Psoriasis is a chronic inflammatory skin disease with a complex mechanism, which is believed to be mainly based on immune disorders and activation of inflammatory pathways. However, we have combed through the literature and found that the pathogenesis of psoriasis might involve a “mobius loop” of “immunity-inflammation-oxidative stress-proliferation” process. The disordered immune environment of the skin might act as the basis, the outbreak of inflammatory factors as the mediator, and the imbalance of oxidative stress homeostasis as the activator. These factors work together, leading to abnormal proliferation of keratinocytes and further immune abnormalities, finally aggravating psoriasis. Therefore, here we review the latest evidence and advance in the pathogenesis of psoriasis, trying to contribute to further understanding and treatment of psoriasis.

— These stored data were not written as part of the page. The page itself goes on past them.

/-- A COPY packet's work is over: every byte it has written precedes what follows (R390). -/
def State.settleCommand (s : State) (id : Nat) : State :=
  if s.unsettled.isEmpty then s else { s with unsettled := s.unsettled.filter (fun u => u.id != id) }

/-- The work a packet completes is over: every byte its engines have written precedes what follows (R390). -/
def State.settleBy (s : State) (cores : List Nat) : State :=
  if s.unsettled.isEmpty then s else { s with unsettled := s.unsettled.filter (fun u => !(cores.contains u.core)) }

/-- What a core's scratchpad or a world's memory loses is settled (R115, R414, R415). -/
def State.settleCore (s : State) (c : Nat) : State := s.settleAt (.spad c 0) 1048576

/-! ## Access to the own bank through memory (R196) -/

/-- The 256 register bytes a bank shows (R196): dead registers read zero. -/
def Slot.bytes (sl : Slot) : List Byte := (List.range 32).flatMap (fun n => bytesOf 8 (sl.reg n).toNat)

/-- A store to the own register bytes: each register touched becomes live (R196). -/
def Slot.storeBytes (sl : Slot) (off : Nat) (bs : List Byte) : Slot :=
  let img := spliceBytes sl.bytes off bs
  (List.range 32).foldl (fun sl n =>
    if overlaps off bs.length (8 * n) 8 then
      sl.setReg n (BitVec.ofNat 64 (natOfBytes ((img.drop (8 * n)).take 8)))
    else sl) sl

/-! ## Engine accesses (R83, R84, R98, R119, R377) -/

/-- An engine access's checks: an address, n bytes, read or write, by the PC of the issuing instruction. Register bytes
of a resident workspace are reported as WSPROT. -/
def State.engineCheck (s : State) (c w pc ea n : Nat) (write : Bool) : Chk :=
  if 2 ^ 56 ≤ ea then .trap (trapAt 7 5 ea)
  else
    match s.spadOf c ea with
    | some (owner, off) =>
      if (s.core owner).world ≠ w ∨ s.coreList.length ≤ owner ∨ 1048576 < off + n then .trap (trapAt 7 6 ea)
      else if ((s.core owner).regHit off n).isSome then .trap (trapAt 8 0 ea)
      else if write && (s.core owner).recordHit off n then .trap (trapAt 8 1 ea)
      else if write && (s.core owner).skipHit off n then .trap (trapAt 0x0E 0x0A ea)
      else if !write && poisonHit (s.core owner).spoison off n then .service 0x13 ea
      else .ok (.spad owner off) .invalid
    | none =>
      match fabricOf ea with
      | some (win, off) =>
        if !(s.fabricOpen w win) || decide (s.fabricLimit w win < off + n - 1) then .trap (trapAt 7 6 ea)
        else .ok (.fabric win off) .invalid
      | none =>
        if 0x00F0000000000000 ≤ ea then .trap (trapAt 7 5 ea)
        else s.checkPage c w ea ⟨5, n, 1, !write, write, pc⟩

/-- An engine write: bytes, the home's stamp, and every granule written becomes full (R84, R98, R432). -/
def State.engineWrite (s : State) (w : Nat) (l : Loc) (bs : List Byte) (stamp : Nat) : State :=
  match l with
  | .spad o off =>
    let s := s.poke w l bs
    let gs := (List.range ((off % 16 + bs.length + 15) / 16)).map (fun i => off / 16 + i)
    s.modCore o (fun k => { k with
      full := k.full.filter (fun g => !(gs.contains g)) ++ gs, hts := max k.hts stamp })
  | .mem _ _ =>
    ((((s.writeHome w l stamp).cached w l).soilAt l).poke w l bs).raiseHts l stamp
  | .fabric win off => s.askFabric w win off bs.length true (natOfBytes bs)

/-- Whether a granule is full (R95). -/
def Core.isFull (k : Core) (g : Nat) : Bool := k.full.contains g

/-- Set or clear a granule's bit (R95). -/
def Core.setFull (k : Core) (g : Nat) (f : Bool) : Core :=
  { k with full := if f then (if k.full.contains g then k.full else k.full ++ [g]) else k.full.filter (fun x => x != g) }

end Sys2Proof.Machine
end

Psoriasis is a chronic inflammatory skin disease with a complex mechanism associated with genetic factors and immune reactions. Although the global prevalence rate is about 2%, certain geographical differences are noticed. The incidence rate is low in Asia and some African regions, reaching 11% in Northern Europe and Caucasians [1-3]. At present, a radical cure of psoriasis is still unavailable, and there are nearly 6 million patients in China whose condition has not been effectively controlled [4]. In recent years, in-depth studies on the mechanism of psoriasis have pointed out new directions, providing new targets and strategies for further treatment of the disease.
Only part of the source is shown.